Booze With the Wave of a Hand: Amazon Adds Age Verification to Palm-Scanning Tech, Latest in a Trend Toward Automating Alcohol Sales

Whether you’re at a sports stadium or a Panera Bread, Amazon’s newest tech is changing how we buy alcohol. (Photo: Amazon)
Amazon is once again expanding its endless roster of society-altering technology. This week, the tech giant rolled out age verification for its much-discussed “palm-based identity service” dubbed Amazon One.
Contrary to what you might assume, the new feature doesn’t use A.I. to identify underage hands (though that technology must almost certainly be in development somewhere).

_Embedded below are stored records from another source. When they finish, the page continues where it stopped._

/-- In HUNT a hit starts the confirmation. -/
theorem frameHeader_hunt (hunt : frmState s n = 0) : let h := (headerAt n (headerPlace s n pos) s).1
    frmState (frameHeader n pos skew s) n = if syncDiff h ≤ s.fld (R.WELL_FRM_CFG n) F.WELL_FRM_CFG_SYNC_TOL then 1 else 0 := by
  intro h
  have drawn := drawn_headerAt s n (headerPlace s n pos)
  have state : frmState (headerAt n (headerPlace s n pos) s).2 n = 0 := (drawn.fld _ _).trans hunt
  unfold frameHeader
  rw [if_neg (header_examined deep runs)]
  simp only [state, drawn.fld, decide_eq_true_eq]
  split
  · exact (tracked_headerFar _ n h).state.trans ((modFrm_fld _ _ _ _ _).trans (frmState_setFld n (by decide) _))
  · exact state

/-- In CONFIRM a miss ends the confirmation, and the last of enough hits takes lock. -/
theorem frameHeader_confirm (confirms : frmState s n = 1) : let h := (headerAt n (headerPlace s n pos) s).1
    let u := frameHeader n pos skew s
    (¬syncDiff h ≤ s.fld (R.WELL_FRM_CFG n) F.WELL_FRM_CFG_SYNC_TOL → frmState u n = 0) ∧
    (syncDiff h ≤ s.fld (R.WELL_FRM_CFG n) F.WELL_FRM_CFG_SYNC_TOL →
      (¬max 1 (s.fld (R.WELL_FRM_CFG n) F.WELL_FRM_CFG_CONFIRM_N) ≤ s.frm[n].confirm + 1 → frmState u n = 1) ∧
      (max 1 (s.fld (R.WELL_FRM_CFG n) F.WELL_FRM_CFG_CONFIRM_N) ≤ s.frm[n].confirm + 1 →
        frmState u n = 2 ∧ u.line[n].rxCnt = hdrField h 64 95)) := by
  intro h u
  have drawn := drawn_headerAt s n (headerPlace s n pos)
  have state : frmState (headerAt n (headerPlace s n pos) s).2 n = 1 := (drawn.fld _ _).trans confirms
  obtain ⟨y, counted, turn⟩ : ∃ y : State, y.regs = (headerAt n (headerPlace s n pos) s).2.regs ∧ u =
      if ¬syncDiff h ≤ s.fld (R.WELL_FRM_CFG n) F.WELL_FRM_CFG_SYNC_TOL
      then (headerAt n (headerPlace s n pos) s).2.setFld (R.WELL_FRM_STATUS n) F.WELL_FRM_STATUS_STATE 0
      else if s.frm[n].confirm + 1 < max 1 (s.fld (R.WELL_FRM_CFG n) F.WELL_FRM_CFG_CONFIRM_N) then headerFar n h y
      else deskew n skew (frameLocked n h (headerPlace s n pos) y) := by
    refine ⟨modFrm n (fun f => { f with confirm := s.frm[n].confirm + 1 }) (headerAt n (headerPlace s n pos) s).2, modFrm_regs _ _ _, ?_⟩
    unfold u frameHeader
    rw [if_neg (header_examined deep runs)]
    simp only [state, drawn.fld, drawn.frm, modFrm_fld, Bool.not_eq_true', decide_eq_false_iff_not]
    rfl
  refine ⟨fun miss => ?_, fun hit => ⟨fun more => ?_, fun last => ?_⟩⟩
  · rw [turn, if_pos miss]
    exact frmState_setFld n (by decide) _
  · rw [turn, if_neg (not_not_intro hit), if_pos (Nat.lt_of_not_le more)]
    exact (tracked_headerFar y n h).state.trans ((fld_of_regs counted _ _).trans state)
  · rw [turn, if_neg (not_not_intro hit), if_neg (Nat.not_lt.mpr last)]
    obtain ⟨locked, count⟩ := frameLocked_locks y n h (headerPlace s n pos)
    have kept := tracked_deskew (frameLocked n h (headerPlace s n pos) y) n skew
    exact ⟨kept.state.trans locked, kept.count.trans count⟩

/-- In LOCK the misses in a row are counted, and enough of them lose the frame. -/
theorem frameHeader_lock (locked : frmState s n = 2) : let h := (headerAt n (headerPlace s n pos) s).1
    let u := frameHeader n pos skew s
    let m := if syncDiff h ≤ s.fld (R.WELL_FRM_CFG n) F.WELL_FRM_CFG_SYNC_TOL then 0 else s.frm[n].misses + 1
    (¬max 2 (s.fld (R.WELL_FRM_CFG n) F.WELL_FRM_CFG_LOF_N) ≤ m → frmState u n = 2 ∧ u.frm[n].misses = m) ∧
    (max 2 (s.fld (R.WELL_FRM_CFG n) F.WELL_FRM_CFG_LOF_N) ≤ m →
      frmState u n = 0 ∧ u.flag (R.WELL_FRM_STATUS n) F.WELL_FRM_STATUS_LOF = true) := by
  intro h u m
  have drawn := drawn_headerAt s n (headerPlace s n pos)
  have state : frmState (headerAt n (headerPlace s n pos) s).2 n = 2 := (drawn.fld _ _).trans locked
  obtain ⟨x, kept, turn⟩ : ∃ x, Tracked n (modFrm n (fun f => { f with misses := m }) (headerAt n (headerPlace s n pos) s).2) x ∧
      u = if max 2 (x.fld (R.WELL_FRM_CFG n) F.WELL_FRM_CFG_LOF_N) ≤ m then lossOfFrame n x else x := by
    refine ⟨_, (tracked_headerFields _ n h).trans (tracked_deskew _ n skew), ?_⟩
    unfold u frameHeader
    rw [if_neg (header_examined deep runs)]
    simp only [state, drawn.fld, drawn.frm, decide_eq_true_eq]
    rfl
  have limit : x.fld (R.WELL_FRM_CFG n) F.WELL_FRM_CFG_LOF_N = s.fld (R.WELL_FRM_CFG n) F.WELL_FRM_CFG_LOF_N :=
    (kept.sets.fld (misses_frmCfg n _)).trans ((modFrm_fld _ _ _ _ _).trans (drawn.fld _ _))
  rw [limit] at turn
  refine ⟨fun few => ?_, fun many => ?_⟩
  · rw [turn, if_neg few]
    exact ⟨kept.state.trans ((modFrm_fld _ _ _ _ _).trans state), kept.misses.trans (by rw [modFrm_same])⟩
  · rw [turn, if_pos many]
    exact lossOfFrame_hunts x n

/-- FRAME_HEADER_RECEIVE moves the tracker so, and the host side follows. -/
theorem headerReceived_follows : Tracked n (frameHeader n pos skew s) (headerReceived n pos skew s) := by
  unfold headerReceived
  rw [if_neg (header_examined deep runs)]
  exact tracked_hostFollow _ n

theorem headerReceived_lof (lost : (frameHeader n pos skew s).flag (R.WELL_FRM_STATUS n) F.WELL_FRM_STATUS_LOF = true) :
    (headerReceived n pos skew s).flag (R.WELL_FRM_STATUS n) F.WELL_FRM_STATUS_LOF = true := by
  have away : Misses OuterBook (R.WELL_FRM_STATUS n) F.WELL_FRM_STATUS_LOF :=
    ⟨by unfold R.WELL_FRM_STATUS R.SAF_JNL_STATUS; omega, fun _ _ w => .inl (away_outer w (by unfold R.WELL_FRM_STATUS; omega))⟩
  unfold headerReceived
  rw [if_neg (header_examined deep runs)]
  exact ((calm_hostFollow _).sets.flag away).trans lost

end

end Sys2Proof.Machine
end

section
/-!
PROOF. Profile changes, frame headers and codewords: the obligations settled (R149, R155 to R168).
-/
namespace Sys2Proof.Machine

/-! ### Iterations (R162) -/

theorem clampNat_of_mem {lo hi x : Nat} (low : lo ≤ x) (high : x ≤ hi) : clampNat lo hi x = x := by
  rw [clampNat, if_neg (Nat.not_lt.mpr low), if_neg (Nat.not_lt.mpr high)]

/-- Settles O25: a cap from 1 to 12 is its own clamp, and 12 · 40 / 100 = 4. -/
theorem iterationsPermittedUnderTheThrottle : Obligations.IterationsPermittedUnderTheThrottle := by
  intro cap e low high
  constructor
  · rw [capEff, clampNat_of_mem low high]
  · rw [capEff, clampNat_of_mem low high]
    rfl

variable {s : State} {n : Fin 8}

/-! ### What changes nothing -/

theorem profileDone_idle (idle : s.flag R.FEC_PROFILE F.FEC_PROFILE_BUSY = false ∨ s.pwr.held ≠ none) : profileDone s = s := by
  have free : profileBusy s = false := by
    unfold profileBusy
    rcases idle with ended | waits
    · rw [ended, Bool.false_and]
    · rw [Option.isNone_eq_false_iff.mpr (Option.isSome_iff_ne_none.mpr waits), Bool.and_false]
  rw [profileDone, free]
  rfl

theorem headerReceived_idle (pos skew : Nat) (idle : profileEff s ≠ .deep ∨ s.line[n].rxRun = false) : headerReceived n pos skew s = s :=
  if_pos (idle.imp_right fun stopped => by rw [stopped]; rfl)

theorem decodeWindowEnd_idle (free : (s.cores.any fun w => w.lane == n.val) = false) : decodeWindowEnd n s = s := by
  have missing : s.cores.find? (fun w => w.lane == n.val) = none :=
    List.find?_eq_none.mpr fun w member held => ne_true_of_eq_false free (List.any_eq_true.mpr ⟨w, member, held⟩)
  rw [decodeWindowEnd, missing]

theorem codewordAssembled_idle (idle : pwrState s ≠ 0 ∨ profileEff s = .spring) : codewordAssembled n s = s := by
  unfold codewordAssembled
  rcases idle with low | spring
  · exact if_pos low
  · rw [spring]
    exact ite_self s

theorem octCodeword_idle (idle : (octOn s n && isLead s n) = false ∨ (octWhole s n = false ∧ (dirLocked s false n = false ∨
    ((lanesOfPort s (portOfLane s n)).all fun i => octLead s i == 0) = true))) : octCodeword n s = s := by
  cases on : octOn s n && isLead s n with
  | false =>
    unfold octCodeword
    rw [on]
    rfl
  | true =>
    obtain ⟨short, why⟩ := idle.resolve_left (ne_false_of_eq_true on)
    cases lock : dirLocked s false n with
    | false => rw [octCodeword_unlocked on lock, short, if_neg Bool.false_ne_true]
    | true =>
      have clear := why.resolve_left (ne_false_of_eq_true lock)
      rw [octCodeword_locked on lock, leadPassed_of_none s n clear, short, if_neg Bool.false_ne_true]

/-! ### What runs -/

theorem codewordAssembled_standard (active : pwrState s = 0) (standard : profileEff s = .standard) (filled : s.sig[n].llr ≠ []) :
    codewordAssembled n s = stdAssembled n s := by
  have waiting : ¬s.sig[n].llr.isEmpty = true := fun empty => filled (List.isEmpty_iff.mp empty)
  rw [codewordAssembled, if_neg (not_not_intro active), standard]
  exact if_neg waiting

theorem codewordAssembled_deep (active : pwrState s = 0) (deep : profileEff s = .deep) : codewordAssembled n s = deepAssembled n s := by
  rw [codewordAssembled, if_neg (not_not_intro active), deep]

/-- With the monitor locked and no bits ahead, a whole group is taken codeword by codeword. -/
theorem octCodeword_taken (on : (octOn s n && isLead s n) = true) (lock : dirLocked s false n = true)
    (clear : ((lanesOfPort s (portOfLane s n)).all fun i => octLead s i == 0) = true) (whole : octWhole s n = true) :
    octCodeword n s = octTaken s n := by
  rw [octCodeword_locked on lock, leadPassed_of_none s n clear, if_pos whole]

/-- The tracker after a frame header, by the state that it was in. -/
theorem headerReceived_moves (pos skew : Nat) (deep : profileEff s = .deep) (runs : s.line[n].rxRun = true) :
    let h := (headerAt n (headerPlace s n pos) s).1
    let hit := decide (syncDiff h ≤ s.fld (R.WELL_FRM_CFG n) F.WELL_FRM_CFG_SYNC_TOL)
    let last := decide (max 1 (s.fld (R.WELL_FRM_CFG n) F.WELL_FRM_CFG_CONFIRM_N) ≤ s.frm[n].confirm + 1)
    let lost := decide (max 2 (s.fld (R.WELL_FRM_CFG n) F.WELL_FRM_CFG_LOF_N) ≤ s.frm[n].misses + 1)
    let u := headerReceived n pos skew s
    (frmState s n = 0 → frmState u n = if hit then 1 else 0) ∧
    (frmState s n = 1 → frmState u n = if hit then (if last then 2 else 1) else 0) ∧
    (frmState s n = 1 → hit = true → last = true → u.line[n].rxCnt = hdrField h 64 95) ∧
    (frmState s n = 2 → hit = true ∨ lost = false → frmState u n = 2 ∧ u.frm[n].misses = if hit then 0 else s.frm[n].misses + 1) ∧
    (frmState s n = 2 → hit = false → lost = true → frmState u n = 0 ∧ u.flag (R.WELL_FRM_STATUS n) F.WELL_FRM_STATUS_LOF = true) := by
  intro h hit last lost u
  have follows : Tracked n (frameHeader n pos skew s) u := headerReceived_follows deep runs
  have truth (p : Prop) [Decidable p] (a b : Nat) : (if decide p = true then a else b) = if p then a else b := by simp only [decide_eq_true_eq]
  refine ⟨fun hunt => ?_, fun confirms => ?_, fun confirms hits enough => ?_, fun locked few => ?_, fun locked misses many => ?_⟩
  · exact (follows.state.trans (frameHeader_hunt deep runs hunt)).trans (truth _ 1 0).symm
  · obtain ⟨missed, confirmed⟩ := frameHeader_confirm (pos := pos) (skew := skew) deep runs confirms
    rw [follows.state]
    cases hits : hit with
    | false => exact missed (of_decide_eq_false hits)
    | true =>
      obtain ⟨more, locks⟩ := confirmed (of_decide_eq_true hits)
      cases enough : last with
      | false => exact more (of_decide_eq_false enough)
      | true => exact (locks (of_decide_eq_true enough)).1
  · obtain ⟨-, confirmed⟩ := frameHeader_confirm (pos := pos) (skew := skew) deep runs confirms
    exact follows.count.trans ((confirmed (of_decide_eq_true hits)).2 (of_decide_eq_true enough)).2
  · obtain ⟨stays, -⟩ := frameHeader_lock (pos := pos) (skew := skew) deep runs locked
    rw [follows.state, follows.misses, truth]
    refine stays fun many => ?_
    rcases few with hits | few
    · rw [if_pos (of_decide_eq_true hits)] at many
      omega
    · split at many
      · omega
      · exact of_decide_eq_false few many
  · obtain ⟨-, loses⟩ := frameHeader_lock (pos := pos) (skew := skew) deep runs locked
    obtain ⟨hunts, lof⟩ := loses (by rw [if_neg (of_decide_eq_false misses)]; exact of_decide_eq_true many)
    exact ⟨follows.state.trans hunts, headerReceived_lof deep runs lof⟩

/-- The codeword that is taken counts its corrections, or that it has too many errors. -/
theorem octTaken_counts {got : Option (List Nat × Nat)} (result : got = octResult s n (octBits s n s.frm[n].octNext)) : let a := R.FEC_LN_OCT n
    let u := octTaken s n
    (∀ x, got = some x → u.fld a F.FEC_LN_OCT_OCT_CORR_SYM = (s.fld a F.FEC_LN_OCT_OCT_CORR_SYM + x.2) % 2 ^ 24 ∧
      u.fld a F.FEC_LN_OCT_OCT_UNCORR = s.fld a F.FEC_LN_OCT_OCT_UNCORR) ∧
    (got = none → u.fld a F.FEC_LN_OCT_OCT_UNCORR = min 127 (s.fld a F.FEC_LN_OCT_OCT_UNCORR + 1) ∧
      u.fld a F.FEC_LN_OCT_OCT_CORR_SYM = s.fld a F.FEC_LN_OCT_OCT_CORR_SYM) := by
  intro a u
  have same (g : Fld) : u.fld a g = (octOne n s.frm[n].octNext s).fld a g := octTaken_fld s n g
  rw [same, same]
  exact ⟨fun _ corrected => octOne_corrects s n (result.symm.trans corrected), fun failed => octOne_fails s n (result.symm.trans failed)⟩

Instead, Amazon One allows users to link a valid ID to their palm signature, enabling instant age verification at participating locations.
Amazon said in an announcement that Coors Field, home of the Colorado Rockies MLB Team, will be the first location to offer the age-ID technology.
Since launching in September 2020, Amazon One has been integrated into businesses like Panera Bread, Crunch Fitness and Starbucks. Here’s the pitch; instead of carrying house keys, a credit card and countless other forms of ID, we could theoretically replace all of those functions with a single swipe of a hand.
It’s a novel concept, but, understandably, the kind that prompts concerns about our gradual descent into tech dystopia. Of course, it’s not the only of its kind.
The UK government is currently trialing face recognition technology at supermarket self-service checkouts across the country.
Elsewhere, A.I. is being introduced to replace breathalyzers. Researchers at LA Trobe University recently invented a deep-learning algorithm that they claim can determine an individual’s intoxication level based only on a 12-second recording of their voice.
Months later, Toronto-based tech startup Predictmedix began development on an algorithm that can determine intoxication using multispectral facial recognition. Predictmedix’s program can supposedly identify impaired individuals in under 30 seconds with an over 90% success rate.
Amidst the rise of A.I. and our increasingly cloud-based society, technology is rapidly changing the alcohol industry in unprecedented ways. In a few years time, fake IDs may very well become an impracticality of the past.